ANOVA test can be divided into three parts depending on the kind of data under analysis: ANOVA: Single factor, ANOVA: Two factor with a replication, ANOVA: Two factor without a replication. ANOVA: Single factor performs an analysis on a data having two or more samples. The analysis provides a hypothesis test on each data from where each sample is drawn. In a data set where there are only two samples, a worksheet function could equally be used, while in a case of more than two samples, the use of a worksheet may not be convenient. The next part is ANOVA: Two-factor with a replication, which majorly used when the data under analysis is classified into two different dimensions. For example, in an experiment aimed at measuring the heights of plants, the plants may be treated with different brands of fertilizer and may also be put under different temperatures. The ANOVA tool can then be used to test whether the plants’ heights and the different brands of fertilizer are drawn from a similar underlying population. The next type is ANOVA: Two-factor without a replication, which is used in a situation where data are, classified under two different dimensions; the same case with the two-factor case with replication. However, for this tool there is an assumption that there is only one observation for every pair.
ANOVA is a particular type of statistical hypothesis testing that is heavily used in analyzing an experimental data. Statistical hypothesis test is used to make decisions using data. A test result is called statistically significant incase it is deemed not likely to have happened by chance. A statistically significant result when the p-value is less than a significance level justifies rejection of a null hypothesis, but only in a case where the null hypothesis prior probability is not low. In the application of ANOVA test, the null hypothesis is described as all groups being random samples of a similar population, implying that all the treatments have a similar effect. Rejecting the null hypothesis indicates that different treatments lead to altered effects. ANOVA involves the synthesis and analysis of various ideas and it is for that matter used for multiple purposes. ANOVA, as an exploratory data analysis, is a system of additive data decomposition with its sum of squares indicating the variance for every component of the decomposition. It can also be used in comparing mean squares and the F-tests and thus allowing testing for a clustered sequence of models in the marketing system. It is relatively robust and computationally elegant against violations of existing assumptions giving it the industrial, strength to carry out statistical analysis in the market environment. Due to its ability to analyze numerous and complex sets of data, ANOVA has for a long time enjoyed the prestige of being the most used statistical tool of analysis in psychological research. It is also the most useful tool in statistical inference data in the marketing environment. Analysis of variance can be studied by several approaches and the most common approach is the use of linear model, which relates the responses to the blocks and treatments. However, the model is normally linear but it can be non-linear across other factor levels. Interpretation of the data is normally easy in cases of a balanced data across other factors but deeper understanding is required in a case for unbalanced data.
The T-test
This is a statistical test used in the comparison of means of two treatments or samples, even if they possess varying numbers of replicates. In simple terms, it compares the actual difference existing between two means of a particular data set. It can be used to tell if two data sets are statistically different from one another, and is often applied in situations where the test statistic follows a normal distribution and if the scaling value term value in the test statistic is known. The t-test considers the t-distribution, degrees of freedom, and t-statistic to determine the probability (p-value) that can be used to tell whether the means of the population differ. The t-test statistic is very popular as millions of t-test analyses are performed on a daily basis in the marketing research industry. The t-test was formulated to test the initially developed hypothesis. For example, it can be put into use to determine whether two batches of wine are equally good. There is a large variety of t-test and the most commonly used varieties today are:
One sample t-test: this is used to test whether the population mean has a pre-determined value or not. For example, a company can specify that all new concepts must achieve a score of 50 before proceeding to the next stage of testing. One sample t-test can be used in this case to tell if any of the new concepts can significantly test below this standard.
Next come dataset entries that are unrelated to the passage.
-- ==== Sys2Proof/Machine/Platform.lean ====
section
/-! DEFINITION. A platform of `N_INSTANCES` blocks (`spec/00_scope.md` R7, `spec/20_memory.md` R78,
`spec/60_exceptions.md` R232): independent states; which instance moves next is the platform's own order. -/

namespace Sys2Proof.Machine

/-- The instances of a platform; their number is `N_INSTANCES` (entry 14). No rule makes one
an input of another, but their free values are one function of each instance's own counters (entry 17). -/
abbrev Platform := List State

/-- One step of instance `k`, the others as they were (R78). Without an instance `k` nothing moves. -/
def platformStep (k : Nat) (p : Platform) : Host.Outcome Platform Fault Refusal :=
  match p[k]? with
  | none => .next p
  | some s =>
    match step s with
    | .next t => .next (p.set k t)
    | .fault f => .fault f
    | .refused r => .refused r

end Sys2Proof.Machine
end

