-- ==== Sys2Proof/Safety.lean ====
section
/-! DEFINITION. What counts as a safe state and a safe run, and the spec's own quantities, written out from the spec
and not from the machine's operations, in which the statements are put. -/

namespace Sys2Proof.Machine

/-! ### Safe states and runs -/

/-- "A run has gone wrong exactly when it ends, or passes through a state, with `STATUS.FAULT` not 0" (R27, R214). -/
abbrev goneWrong (s : State) : Prop := s.fault ≠ 0#2

/-- `STATUS` as the spec says it always reads: no tag 3, `BUSY` and the reserved bits 0, at most 17 characters counted
(R34, R37, R39, R40). -/
abbrev statusLegal (s : State) : Prop :=
  s.tag ≠ 3#2 ∧ s.busy = 0#1 ∧ s.status.extractLsb' 7 1 = 0#1 ∧ s.status.extractLsb' 13 3 = 0#3 ∧ s.cnt.toNat ≤ 17

/-- `k` steps from `s` are safe: none of the states passed through has gone wrong (R27). -/
def runSafe (k : Nat) (s : State) : Prop :=
  ∀ j, j ≤ k → ∃ t, Host.Core.run Sys2Proof.core j s = .next t ∧ ¬ goneWrong t

/-- The meanings of a list of instructions one after another, stopping where one stops. -/
def execAll : List Instr → State → Host.Outcome State Fault Refusal
  | [], s => .next s
  | i :: is, s =>
    match exec i s with
    | .next t => execAll is t
    | .fault f => .fault f
    | .refused r => .refused r

/-! ### Command words and register indices, as R94 and R67 list them -/

/-- The commands of format N, by `op` (R93). -/
def opsN : List Nat := [0x00, 0x08, 0x09, 0x0A, 0x0B, 0x0C, 0x0D, 0x0E, 0x0F, 0x11, 0x12, 0x13, 0x14, 0x15]

/-- "A command word is illegal when (a) `op` is 0x16..0x1F, or (b) any bit its format marks zero is 1" (R94), with the
formats of R91 and R93. -/
abbrev illegalWord (w : CmdWord) : Prop :=
  0x16 ≤ (w >>> 11).toNat ∨
  ((w >>> 11).toNat ∈ opsN ∧ w &&& 0x07FF#16 ≠ 0#16) ∨
  ((w >>> 11).toNat ∈ [0x03, 0x04, 0x05, 0x07] ∧ w &&& 0x07E0#16 ≠ 0#16) ∨
  ((w >>> 11).toNat ∈ [0x01, 0x02] ∧ w &&& 0x0400#16 ≠ 0#16) ∨
  ((w >>> 11).toNat ∈ [0x06, 0x10] ∧ w &&& 0x0700#16 ≠ 0#16)

/-- The reserved indices: 0x07, 0x24..0x2F, 0x41..0x4F, 0x64..0xFF (R67). -/
abbrev reservedIndex (idx : RegIndex) : Prop :=
  idx = 0x07#8 ∨ (0x24 ≤ idx.toNat ∧ idx.toNat ≤ 0x2F) ∨ (0x41 ≤ idx.toNat ∧ idx.toNat ≤ 0x4F) ∨ 0x64 ≤ idx.toNat

/-- The indices of the read-only registers `STATUS`, `RES`, `B32LEN`, `P`, `SYN`, `STR` (R61, R67). -/
abbrev readOnlyIndex (idx : RegIndex) : Prop :=
  idx = 0x01#8 ∨ idx = 0x02#8 ∨ idx = 0x06#8 ∨ (0x08 ≤ idx.toNat ∧ idx.toNat ≤ 0x0F) ∨
    (0x50 ≤ idx.toNat ∧ idx.toNat ≤ 0x63)

/-! ### Arithmetic quantities -/

/-- The product of two elements as polynomials over GF(2), before reduction (R111, R116). -/
def carrylessProduct (a b : Sym) : BitVec 9 :=
  (List.range 5).foldl (fun t i => if b.getLsbD i then t ^^^ (a.setWidth 9 <<< i) else t) 0#9

/-- Reduction by `x^5 + x^2 + 1` (37), highest degree first (R111). -/
def reducePoly (x : BitVec 9) : Sym :=
  ([8, 7, 6, 5].foldl (fun t d => if t.getLsbD d then t ^^^ (37#9 <<< (d - 5)) else t) x).setWidth 5

/-- `decval(d, n)`, the sum of `d[i] * 10^(n-1-i)` over `i < n` (R130). -/
def decSum (n : Nat) (d : Vector Digit 20) : Nat :=
  ∑ i ∈ Finset.range n, (d[i]?.getD 0#4).toNat * 10 ^ (n - 1 - i)

/-- `cwval(CW)`, the sum of `CW[k] * 32^k` over `k <= 12` (R130). -/
def cwSum (code : Vector Sym 17) : Nat := ∑ k ∈ Finset.range 13, (code[k]?.getD 0#5).toNat * 32 ^ k

/-- Legal contents of `DEC` and `DECLEN` (R24). -/
abbrev decOperandLegal (s : State) : Prop :=
  1 ≤ s.decLen.toNat ∧ s.decLen.toNat ≤ 20 ∧ ∀ i : Fin 20, i.val < s.decLen.toNat → s.dec[i].toNat ≤ 9

/-- The pair `n`, `d` is the canonical decimal sequence of `v` (R24, R130): 1 to 20 digits, none above 9, value `v`,
no leading zero but for the single digit 0, padding 0. -/
abbrev canonicalDecimal (v : Nat) (n : BitVec 5) (d : Vector Digit 20) : Prop :=
  1 ≤ n.toNat ∧ n.toNat ≤ 20 ∧ (∀ i : Fin 20, i.val < n.toNat → d[i].toNat ≤ 9) ∧ decSum n.toNat d = v ∧
    (d[0] = 0#4 → v = 0 ∧ n = 1#5) ∧ ∀ i : Fin 20, n.toNat ≤ i.val → d[i] = 0#4

/-! ### Codewords and strings -/

/-- `pw(k)` (R153): the exponent of a codeword position. -/
def posExponent (k : Fin 17) : Nat := if k.val ≤ 12 then k.val else k.val + 14

/-- The 17-term sum of R153 with every exponent shifted by `shift` (R157); `syndrome(i)` is the sum with shift 0. -/
def syndromeSum (code : Vector Sym 17) (shift i : Nat) : Sym :=
  (List.finRange 17).foldl (fun t k => t ^^^ gmul code[k] (antilogMod (i * (posExponent k + shift)))) 0#5

/-- In how many of the 17 positions two codewords differ (R156). -/
def symbolDistance (code other : Vector Sym 17) : Nat := (List.finRange 17).countP fun k => code[k] != other[k]

/-- A recognized character is one in the alphabet (R43, R173). -/
def recognized (c : CharCode) : Bool := (alphaTable.toList).contains c

/-- The symbols of the recognized characters of a string, in order (R173, R179). -/
def recognizedSymbols (cs : List CharCode) : List Sym := cs.filterMap indexOf

/-- The commands `PBEGIN` and one `PUTC` for each character of a string. -/
def scan (cs : List CharCode) : List Instr := Instr.pbegin :: cs.map Instr.putc

/-- Two states agree on every register that some command reads (`ID`, `DFLT`, `DECLEN`, `DEC`, `CW`, `STATUS`): R22
to R26, R28 to R35 name the readers of each register, and no command reads `B32LEN`, `P`, `SYN`, `STR`, `RES`. -/
abbrev agreeOnRead (s t : State) : Prop :=
  s.id = t.id ∧ s.dflt = t.dflt ∧ s.decLen = t.decLen ∧ s.dec = t.dec ∧ s.cw = t.cw ∧ s.status = t.status

/-- Of two runs, from `s` to `t` and from `s'` to `t'`: the register `f` was written with one and the same value in
both, or it was left as it was in both. -/
def sameOrKept {α : Type} (f : State → α) (s s' t t' : State) : Prop := f t = f t' ∨ (f t = f s ∧ f t' = f s')

end Sys2Proof.Machine
end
Two-sample test: this is the most commonly used and also misused type of t-test. It is used to test for differences in the means of two populations. For example, this test can be used to determine whether or not there are significant differences in the way women and men score the new concept.
Paired t-test: this test can be used in a situation where two measurements come from the same source to determine whether or not there is a difference between the means of the two measures. For example, if it is known how much a particular respondent liked a specific concept (concept A) and how much he liked another concept (concept B), the paired t-test can be used to tell whether or not there exist a significant difference in the preferences.
In a t-test statistic that is used to compare the means of two independent experiments, there is need to observe the following assumptions:
Each of the populations under comparison should have a normal distribution. This can be established by putting the populations through a normally test or graphically assessed using normal quintile plot.
When using the original student t-test, the two populations under comparison should have a similar variance. This can be tested using Levene’s test, brown-Forsythe test, F-test; or tested graphically using a Q-Q plot. Incase the sample sizes of the two groups under comparison are equal, the original student t-test is highly recommended in analysis of unequal variances. There is another test called Welch’s t-test, which not sensitive to equality of variances.
The data that is used to do the testing should be independently be sampled from the populations that are being compared. This is generally not possible to test from the data, but incase the data are independently sampled; the classical t-tests may show misleading results.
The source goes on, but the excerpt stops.